\[\newcommand{\var}{\text{Var}} \newcommand{\E}{\text{E}} \newcommand{\diag}{\text{diag}} \newcommand{\cov}{\text{Cov}}\]

# About

Recently, we encountered a data matrix with correlated columns. To account for this, we thought about performing SVD on the matrix and then regressing out the left singular vectors from the columns (or equivalently regressing out the right singular vectors from the rows).

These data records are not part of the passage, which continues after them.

theorem OtherPortsKept.watchEnd (q : Port) (s : State) : OtherPortsKept q s (s.watchEnd q) := by
  unfold State.watchEnd; split
  · refine (OtherPortsKept.swapBroken q s).tr ?_
    generalize s.swapBroken q = v
    have go : ∀ (u : State) e c f, u.ports = v.ports → u.portDies = v.portDies → OtherPortsKept q v ((u.sendPort (portDie q) e c).modPort q f) :=
      fun u e c f h1 h2 => OtherPortsKept.tr (t := u) (.same h1 h2) ((OtherPortsKept.sendPort ..).tr (OtherPortsKept.modPort ..))
    dsimp only
    split
    · rename_i n _
      obtain ⟨L, N, e⟩ := sendNode_is v n v.effTick .stopNow id
      exact go _ _ _ _ (by rw [e]; rfl) (by rw [e]; rfl)
    · exact go v _ _ _ rfl rfl
  · exact .same rfl rfl

/-- Error recovery of a port leaves the other ports alone. -/
theorem OtherPortsKept.errorRecovery (q : Port) (s : State) (c) : OtherPortsKept q s (s.errorRecovery q c) := by
  unfold State.errorRecovery; dsimp only
  generalize hr : s.record 0x0404 _ = r
  have h0 : OtherPortsKept q s r := hr ▸ OtherPortsKept.record q s _ _
  have h1 := h0.tr ((OtherPortsKept.swapBroken q r).tr ((OtherPortsKept.feedEnd q _ true).tr (OtherPortsKept.watchEnd q _)))
  clear h0 hr
  generalize (State.watchEnd _ q) = v at h1 ⊢
  refine h1.tr ?_
  generalize hw : State.modPort _ q _ = w
  have h2 : OtherPortsKept q v w := by
    have hs : ∀ f, OtherPortsKept q v ((v.openPair (portSrc q)).modConn (portSrc q) f) := fun _ => .same rfl rfl
    rw [← hw]; exact (hs _).tr (OtherPortsKept.modPort ..)
  refine h2.tr ?_
  unfold State.sendMux; split
  · exact OtherPortsKept.sendPort ..
  · exact .same rfl rfl

theorem OtherPortsKept.pdSend (q : Port) (s : State) (m) : OtherPortsKept q s (s.pdSend q m) := OtherPortsKept.sendPort ..

theorem OtherPortsKept.pdPut (q : Port) (s : State) (m) : OtherPortsKept q s (s.pdPut q m) :=
  ⟨fun _ hp => vmod_get_other _ _ _ _ hp, fun m => ⟨(s.pdie m).frames, rfl⟩⟩

theorem OtherPortsKept.modeEnd (q : Port) (s : State) : OtherPortsKept q s (s.modeEnd q) := by
  unfold State.modeEnd
  generalize hr : s.modPort q _ = r
  have h0 : OtherPortsKept q s r := hr ▸ OtherPortsKept.modPort q s _
  refine h0.tr ?_
  unfold State.sendMux; split
  · exact OtherPortsKept.sendPort ..
  · exact .same rfl rfl

theorem OtherPortsKept.hardNoted (q : Port) (s : State) (c) : OtherPortsKept q s (s.hardNoted q c) := by
  unfold State.hardNoted
  generalize hr : s.record _ _ = r
  have h0 : OtherPortsKept q s r := hr ▸ OtherPortsKept.record q s _ _
  refine h0.tr ?_
  clear h0 hr
  unfold State.hardState; dsimp only
  have h1 := (OtherPortsKept.swapBroken q r).tr ((OtherPortsKept.feedEnd q _ true).tr (OtherPortsKept.watchEnd q _))
  generalize (State.watchEnd _ q) = v at h1 ⊢
  refine h1.tr (OtherPortsKept.tr ?_ (OtherPortsKept.modeEnd ..))
  have hs : ∀ f, OtherPortsKept q v (v.modConn (portSrc q) f) := fun _ => .same rfl rfl
  exact (hs _).tr (OtherPortsKept.modPort ..)

theorem OtherPortsKept.startFeed (q : Port) (s : State) : OtherPortsKept q s (s.startFeed q) := by
  unfold State.startFeed; split
  · dsimp only
    generalize hr : s.modPort q _ = v
    have h0 : OtherPortsKept q s v := hr ▸ OtherPortsKept.modPort q s _
    refine h0.tr ?_
    clear h0 hr
    have hs : ∀ f n g, OtherPortsKept q v ((v.modConn (portSrc q) f).modNode n g) := fun _ _ _ => .same rfl rfl
    generalize hw : State.modNode _ _ _ = w
    have h1 : OtherPortsKept q v w := hw ▸ hs _ _ _
    refine h1.tr ?_
    unfold State.feedClose; split
    · exact OtherPortsKept.sendPort ..
    · exact .same rfl rfl
  · exact .same rfl rfl

theorem OtherPortsKept.sendCaps (q : Port) (s : State) : OtherPortsKept q s (s.sendCaps q) := by
  unfold State.sendCaps; dsimp only; split
  · exact .same rfl rfl
  · exact (OtherPortsKept.modPort q s _).tr (OtherPortsKept.pdSend ..)

theorem OtherPortsKept.requestBest (q : Port) (s : State) : OtherPortsKept q s (s.requestBest q) := by
  unfold State.requestBest; dsimp only; split
  · split
    · exact (OtherPortsKept.modPort q s _).tr (OtherPortsKept.pdSend ..)
    · exact .same rfl rfl
  · exact .same rfl rfl

theorem escalate_sends (s : State) (p) (h : (s.port p).hardResets ≤ 2) : Sends p .hardReset s (s.escalate p) := by
  unfold State.escalate; rw [if_neg (by omega)]
  exact hardReset_sends _ p 1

It turns out that we could removing a lot of correlation after regressing out top N PCs (which captures about 50% PVE). But the issue is that this approach is not removing all of the correlations. There are some left over correlations that cannot be removed by PCA (in our case we ended up having block wise diagonal correlation).

And if we focus on the block of features that have remaining correlation and perform PCA for them, we cannot furthre remove any correlation anymore.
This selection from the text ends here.